An arbitrary signal given by Eq. 10.10

Let us determine the Fourier series coefficients c k that will allow us to reconstruct this waveform using a summation of sinusoids. The Fourier coefficients are defined as

$$\displaystyle \begin{aligned} c_k= \begin{cases} \frac{1}{T} \int_{0}^{T} s(t) dt & k=0 \, \text{(DC term)} \\ \frac{2}{T} \int_{0}^{T} s(t) e^{-j\frac{2 \pi}{T}kt} dt & k > 0 \end{cases} \end{aligned} $$
(10.11)

We will use the fact that integration is a linear operator, which means we can break the waveform into separate segments and integrate each segment separately and integrate the terms within each segment separately. The first segment is the time interval 0 ≤ t < 3 and there are two terms (two sinusoids with different frequencies and amplitudes), so we will integrate each term separately over this interval.

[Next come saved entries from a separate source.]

/-- Settles O32; the registers' contents are those of `readReg_of_exec_svi`. -/
theorem sviSavesInterruptState : Obligations.SviSavesInterruptState := by
  refine fun ra rb s => ⟨toNat_packRegs_no_rc_c3 .., fun hne => ?_, fun heq => exec_svi_of_eq heq s⟩
  have hexec := exec_svi_of_ne hne s
  obtain ⟨hra, hrb, -⟩ := readReg_of_exec_svi hexec
  refine ⟨_, hexec, ?_, ?_, hrb, (onlyRegs_writeReg s ra _).writeReg rb s.ipc⟩
  · rw [hra]
    exact lowHalf_withLowHalf (s.readReg ra) (lowHalf s.ii)
  · rw [hra, upperHalf_withLowHalf]

/-- Settles O33: both transfers only read the register file. -/
theorem riRestoresInterruptState : Obligations.RiRestoresInterruptState :=
  fun ra rb s => ⟨toNat_packRegs_no_rc_c3 .., (s.setIiLow (lowHalf (s.readReg ra))).setIpc (s.readReg rb), rfl,
    lowHalf_withLowHalf s.ii _, upperHalf_withLowHalf s.ii _, rfl, fun _ _ => rfl, rfl, fun _ => rfl, rfl, ⟨rfl, rfl⟩,
    keepsSignals_refl s⟩

end Sys2Proof.Machine

/-! PROOFS. Miscellaneous instructions (45_misc.md R160, R161): the ranges of words that are `nop` and `stop`, and what a
step from a halted machine can be. -/

namespace Sys2Proof.Machine

/-- Operation code 0 (R160): the words below 2^27. -/
theorem decodeWord_eq_nop_iff (w : Word) : decodeWord w = .nop ↔ w.toNat < 0x08000000 :=
  calc decodeWord w = .nop
      ↔ opField w = 0 := decodeWord_eq_iff_opField rfl rfl w
    _ ↔ w.toNat / 2 ^ 27 = 0 := opField_eq_iff_toNat_div w 0
    _ ↔ w.toNat < 0x08000000 := by omega

/-- Operation code 31 (R161), the largest: the words from 31 * 2^27 on. -/
theorem decodeWord_eq_stop_iff (w : Word) : decodeWord w = .stop ↔ 0xF8000000 ≤ w.toNat := by
  have hw := w.isLt
  calc decodeWord w = .stop
      ↔ opField w = 31 := decodeWord_eq_iff_opField rfl rfl w
    _ ↔ w.toNat / 2 ^ 27 = 31 := opField_eq_iff_toNat_div w 31
    _ ↔ 0xF8000000 ≤ w.toNat := by omega

/-- A halted machine's only step is the hard reset, under `Strt` (R161, R206). -/
theorem step_of_not_run {s t : State} (hrun : s.run = false) (hstep : step s = .next t) :
    s.sampleInputs.strt = true ∧ t = s.sampleInputs.hardReset := by
  obtain ⟨hhalted, -⟩ := runWritersAreThese s t hstep
  obtain ⟨harm, -⟩ := hhalted hrun
  rw [step_of_hardReset harm] at hstep
  cases hstep
  exact ⟨(arm_eq_hardReset.mp harm).2, rfl⟩

/-- Settles O36: `stop` is `setRun false`, which leaves a halted machine. -/
theorem stopHalts : Obligations.StopHalts :=
  ⟨decodeWord_eq_stop_iff, fun s => ⟨s.setRun false, rfl, rfl, rfl, fun _ _ => rfl, rfl, fun _ => rfl, ⟨rfl, rfl, rfl⟩,
    keepsSignals_refl s, fun _ => step_of_not_run rfl⟩⟩

/-- Settles O35. -/
theorem nopDoesNothing : Obligations.NopDoesNothing :=
  ⟨fun _ => rfl, decodeWord_eq_nop_iff⟩

end Sys2Proof.Machine

/-! PROOFS. The interrupt entry (60_exceptions.md R171 to R178): its effect and frame, and the return that undoes it. -/

namespace Sys2Proof.Machine

/-- `rfi` after an entry (R152, R174): the entry put `PC` in `IPC`, so `PC` is back and `IE` is 1. -/
theorem exec_rfi_enterInterrupt (s : State) :
    ∃ u, exec .rfi s.enterInterrupt = .next u ∧ u.pc = s.pc ∧ u.ie = true ∧ KeepsRegsBut [] s u ∧ KeepsMemory s u ∧
      u.run = s.run :=
  ⟨s.enterInterrupt.returnFromInterrupt, rfl, rfl, rfl, fun _ _ => rfl, fun _ => rfl, rfl⟩

/-- Settles O50: sampling changes no item named here, and `IE` was 1 because the entry's guard asks for it (R171). -/
theorem interruptThenRfiResumes : Obligations.InterruptThenRfiResumes := by
  intro s t harm hstep
  obtain ⟨-, -, -, hsampled⟩ := arm_eq_interruptEntry.mp harm
  have hie : s.ie = true := by simpa using hsampled
  rw [step_of_interruptEntry harm] at hstep
  cases hstep
  simpa [hie, KeepsRegsBut, KeepsMemory] using exec_rfi_enterInterrupt s.sampleInputs

/-- Settles O45: the guard (R171) leads to `enterInterrupt` of the sampled state, whose items are then read off. -/
theorem interruptEntryStep : Obligations.InterruptEntryStep := by
  intro s hrun hrst hireq hie
  have harm : s.sampleInputs.arm = .interruptEntry :=
    arm_eq_interruptEntry.mpr ⟨by simpa using hrun, hrst, hireq, by simpa using hie⟩
  have hpc : s.sampleInputs.enterInterrupt.pc.toNat = 16 * s.sampleInputs.isrcVect.toNat := by
    rw [State.enterInterrupt_pc, toNat_ivect, Nat.mul_comm]
  have hlow : s.sampleInputs.enterInterrupt.ii.extractLsb' 0 16 = s.sampleInputs.isrcInfo :=
    lowHalf_withLowHalf s.sampleInputs.ii s.sampleInputs.isrcInfo
  have hhigh : s.sampleInputs.enterInterrupt.ii.extractLsb' 16 16 = s.ii.extractLsb' 16 16 := by
    rw [State.enterInterrupt_ii, upperHalf_withLowHalf, State.sampleInputs_ii]
  refine ⟨s.sampleInputs.enterInterrupt, step_of_interruptEntry harm, by simp, hlow, hhigh, rfl, hpc, rfl, by simp, ?_⟩
  simp [KeepsRegsBut, KeepsMemory, KeepsRunAndIr]

end Sys2Proof.Machine

/-! PROOFS. The resets and the halted machine (70_reset_and_hazards.md R200 to R206): what each reset step leaves, the two
resets in a row, and the one fault. -/

namespace Sys2Proof.Machine

/-! ## One reset step -/

/-- The guard of the hard reset (R200) on the state before sampling, which does not move `Run`. -/
theorem step_hardReset {s : State} (hrun : s.run = false) (hstrt : s.sampleInputs.strt = true) :
    step s = .next s.sampleInputs.hardReset :=
  step_of_hardReset (arm_eq_hardReset.mpr ⟨by simpa using hrun, hstrt⟩)

/-- The guard of the soft reset (R201) on the state before sampling; `ireq` and `IE` are not in it (R182). -/
theorem step_softReset {s : State} (hrun : s.run = true) (hrst : s.sampleInputs.rst = true) :
    step s = .next s.sampleInputs.softReset :=
  step_of_softReset (arm_eq_softReset.mpr ⟨by simpa using hrun, hrst⟩)

/-- Settles O43: the step is `hardReset` of the sampled state, whose items are then read off. -/
theorem hardResetStep : Obligations.HardResetStep := by
  intro s hrun hstrt
  refine ⟨s.sampleInputs.hardReset, step_hardReset hrun hstrt, rfl, rfl, State.hardReset_readReg _, ?_⟩
  simp [KeepsMemory, KeepsInterruptState, KeepsSignals]

/-- Settles O44: the step is `softReset` of the sampled state, whose items are then read off. -/
theorem softResetStep : Obligations.SoftResetStep := by
  intro s hrun hrst
  refine ⟨s.sampleInputs.softReset, step_softReset hrun hrst, rfl, rfl, rfl, ?_⟩
  simp [KeepsRegsBut, KeepsMemory, KeepsRunAndIr]

/-! ## Both resets -/

/-- `Rst` is a latch (R39): no input takes it down. -/
theorem State.sampleInputs_rst_of_rst {s : State} (hrst : s.rst = true) : s.sampleInputs.rst = true := by
  cases henv : s.env with
  | nil => rwa [State.sampleInputs_nil s henv]
  | cons e rest => simp [State.sampleInputs_cons s e rest henv, hrst]

/-- Settles O49: the hard reset sets `Run` and leaves `Rst` up, which is the guard of the soft reset at the next step. -/
theorem hardThenSoftReset : Obligations.HardThenSoftReset := by
  intro s hrun hstrt hrst
  have hlatched : s.sampleInputs.hardReset.sampleInputs.rst = true := State.sampleInputs_rst_of_rst hrst
  refine ⟨s.sampleInputs.hardReset, s.sampleInputs.hardReset.sampleInputs.softReset, step_hardReset hrun hstrt, hrst,
    by simp, step_softReset rfl hlatched, rfl, ?_⟩
  simp [KeepsMemory]

/-- The state after reset has its registers as a hard reset leaves them (R203). -/
theorem State.reset_readReg (r : Reg) : State.reset.readReg r = 0 := State.hardReset_readReg State.reset r

/-- Settles O59: the values stand in `State.reset`, whose memory is canonical by `wf_reset`. -/
theorem resetState : Obligations.ResetState :=
  ⟨rfl, State.reset_readReg, rfl, rfl, rfl, State.wf_reset, rfl⟩

/-! ## The one fault -/

/-- An instruction completes or is refused by name (R180). -/
theorem exec_ne_fault (i : Instr) (s : State) (f : Fault) : exec i s ≠ .fault f := by
  intro hfault
  by_cases hexecutable : Executable i s.params
  · obtain ⟨t, ht⟩ := exec_completes hexecutable
    cases hfault.symm.trans ht
  · rcases exec_refused hexecutable with e | e | e <;> cases hfault.symm.trans e

/-- Of the five cases of a step only the last, with no guard holding (R206), answers a fault. -/
theorem step_eq_fault_iff (s : State) (f : Fault) : step s = .fault f ↔ s.sampleInputs.arm = .halted := by
  cases harm : s.sampleInputs.arm with
  | hardReset => simp [step_of_hardReset harm]
  | softReset => simp [step_of_softReset harm]
  | interruptEntry => simp [step_of_interruptEntry harm]
  | normalFetch => simp [step_of_normalFetch harm, exec_ne_fault]
  | halted => cases f; simp [step_of_halted harm]

/-- Settles O46: sampling does not move `Run`, so the guard is the one stated. -/
theorem faultExactlyWhenHalted : Obligations.FaultExactlyWhenHalted := by
  intro s f
  rw [step_eq_fault_iff, arm_eq_halted, State.sampleInputs_run]

end Sys2Proof.Machine
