-- ==== Sys2Proof/WellFormed.lean ====
section
/-! DEFINITION. Which terms of `Instr` are operations of a given instance of the block: the conditions that
the rows of 30_encoding.md R67 put on the fed byte alone. -/

namespace Sys2Proof

/-- The condition each row of R67 puts on its operand: a miss is not the header byte it missed, an accepted
length is below `LEN_LIMIT` and a rejected one is not. Every other operand is free (R69, R70); a read
address may exceed the buffer (43_frame_output.md R115 (b)). -/
def WellFormed (p : Params) : Instr → Bool
  | .feedH0Hit => true
  | .feedH0Miss b => b != Config.hdr0
  | .feedH1Hit => true
  | .feedH1Miss b => b != Config.hdr1
  | .feedAddr _ => true
  | .feedLenOk b => decide (b.toNat < p.lenLimit)
  | .feedLenOver b => decide (p.lenLimit ≤ b.toNat)
  | .feedAccStore _ => true
  | .feedAccLastOk _ => true
  | .feedAccLastBad _ => true
  | .reset => true
  | .read _ => true
  | .idle => true

end Sys2Proof
end

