-- ==== Sys2Proof/Machine/Flags.lean ====
section
/-! DEFINITION. The checksum, from which the one flag `frame_ready` follows (42_content_checksum.md R100), and the
names of the three silent events (60_exceptions.md R131 to R133). -/

namespace Sys2Proof.Machine

/-- The sum of a byte sequence over the natural numbers (R12). -/
def byteSum (bs : List Byte) : Nat := (bs.map BitVec.toNat).sum

/-- `Checksum(s) = Sum(s) mod 256` (R100). -/
def checksum (bs : List Byte) : Byte := BitVec.ofNat 8 (byteSum bs)

/-- The silent events: names only, recorded nowhere in the block (R131 to R133; log entry 10). -/
inductive SilentEvent where
  | eHdr1Miss
  | eLenOver
  | eCksumBad
  deriving DecidableEq, Repr

/-- The silent event an operation is, if it is one. -/
def silentEvent : Instr → Option SilentEvent
  | .feedH1Miss _ => some .eHdr1Miss
  | .feedLenOver _ => some .eLenOver
  | .feedAccLastBad _ => some .eCksumBad
  | .feedH0Hit => none
  | .feedH0Miss _ => none
  | .feedH1Hit => none
  | .feedAddr _ => none
  | .feedLenOk _ => none
  | .feedAccStore _ => none
  | .feedAccLastOk _ => none
  | .reset => none
  | .read _ => none
  | .idle => none

end Sys2Proof.Machine
end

Thus the first term \(3\sin {\left ( 2\pi \frac {1}{6} t\right )}\) in segment 1 has the DC coefficient:

$$\displaystyle \begin{aligned} \begin{array}{rcl} c_0 & = &\displaystyle \frac{3}{5}\int_0^3 3\sin{\left( \frac{\pi}{3} t\right)} \, dt = \frac{3}{5} \left( \frac{-3}{\pi} \cos{\left( \frac{\pi}{3} t\right)} \Big|{}_{0}^{3} \right) \end{array} \end{aligned} $$
(10.12)
$$\displaystyle \begin{aligned} \begin{array}{rcl} & = &\displaystyle \frac{-9}{5\pi} \left( \cos{\left( \frac{3\pi}{3}\right)} - \cos{\left( 0\right)} \right) = \frac{-9}{5\pi} \left( -1 - 1 \right) \end{array} \end{aligned} $$
(10.13)
$$\displaystyle \begin{aligned} \begin{array}{rcl} & = &\displaystyle \frac{18}{5\pi} \end{array} \end{aligned} $$
(10.14)

Knowing that \(\int e^{at} \sin {\left ( bt \right )} dt = \frac {e^{at}}{a^2+b^2} \big [ a\sin {\left ( bt \right )} - b\cos {\left ( bt \right )}\big ]\), we get the rest of the coefficients for this first term:

$$\displaystyle \begin{aligned} \begin{array}{rcl} c_k & = &\displaystyle \frac{6}{5}\int_0^3 3\sin{\left( \frac{\pi}{3} t\right)} e^{-j\frac{2 \pi}{5}kt}\, dt \end{array} \end{aligned} $$
(10.15)
$$\displaystyle \begin{aligned} \begin{array}{rcl} & = &\displaystyle \frac{6}{5} \Big( \frac{1}{\frac{\pi^2}{9} + \big( \frac{-j2\pi k}{5}\big)^2}\Big) \Big[ \Big(\frac{-j2\pi k}{5} \sin{\left( \frac{\pi}{3} t\right)} - \frac{\pi}{3}\cos{\left( \frac{\pi}{3} t\right)} \Big) e^{\frac{-j2\pi k t}{5}} \Big]^3_0\qquad \end{array} \end{aligned} $$
(10.16)
$$\displaystyle \begin{aligned} \begin{array}{rcl} & = &\displaystyle \frac{6}{5} \Big( \frac{1}{\frac{\pi^2}{9} - \frac{4\pi^2 k^2}{25}}\Big) \Big[ \frac{\pi}{3} e^{\frac{-j6\pi k}{5}} + \frac{\pi}{3} \Big] \end{array} \end{aligned} $$
(10.17)
$$\displaystyle \begin{aligned} \begin{array}{rcl} & = &\displaystyle \frac{2}{\frac{5\pi}{9} - \frac{4\pi^2 k^2}{5}} \Big( e^{\frac{-j6\pi k}{5}} + 1 \Big) \end{array} \end{aligned} $$
(10.18)
$$\displaystyle \begin{aligned} \begin{array}{rcl} & = &\displaystyle \frac{90 \big(1 + e^{-j\frac{6}{5}\pi k\big)}}{\pi\big(25 - 36k^2\big)} \end{array} \end{aligned} $$
(10.19)

Performing a similar integration for the second term \(\frac {1}{2}\sin {\left ( 2\pi 8 t\right )}\), we get the Fourier coefficients of

$$\displaystyle \begin{aligned} \begin{array}{rcl} c_0 & = &\displaystyle 0 \end{array} \end{aligned} $$
(10.20)
$$\displaystyle \begin{aligned} \begin{array}{rcl} c_k & = &\displaystyle \frac{20 \big(1 - e^{-j\frac{6}{5}\pi k\big)}}{\pi\big(1600 - k^2\big)} \end{array} \end{aligned} $$
(10.21)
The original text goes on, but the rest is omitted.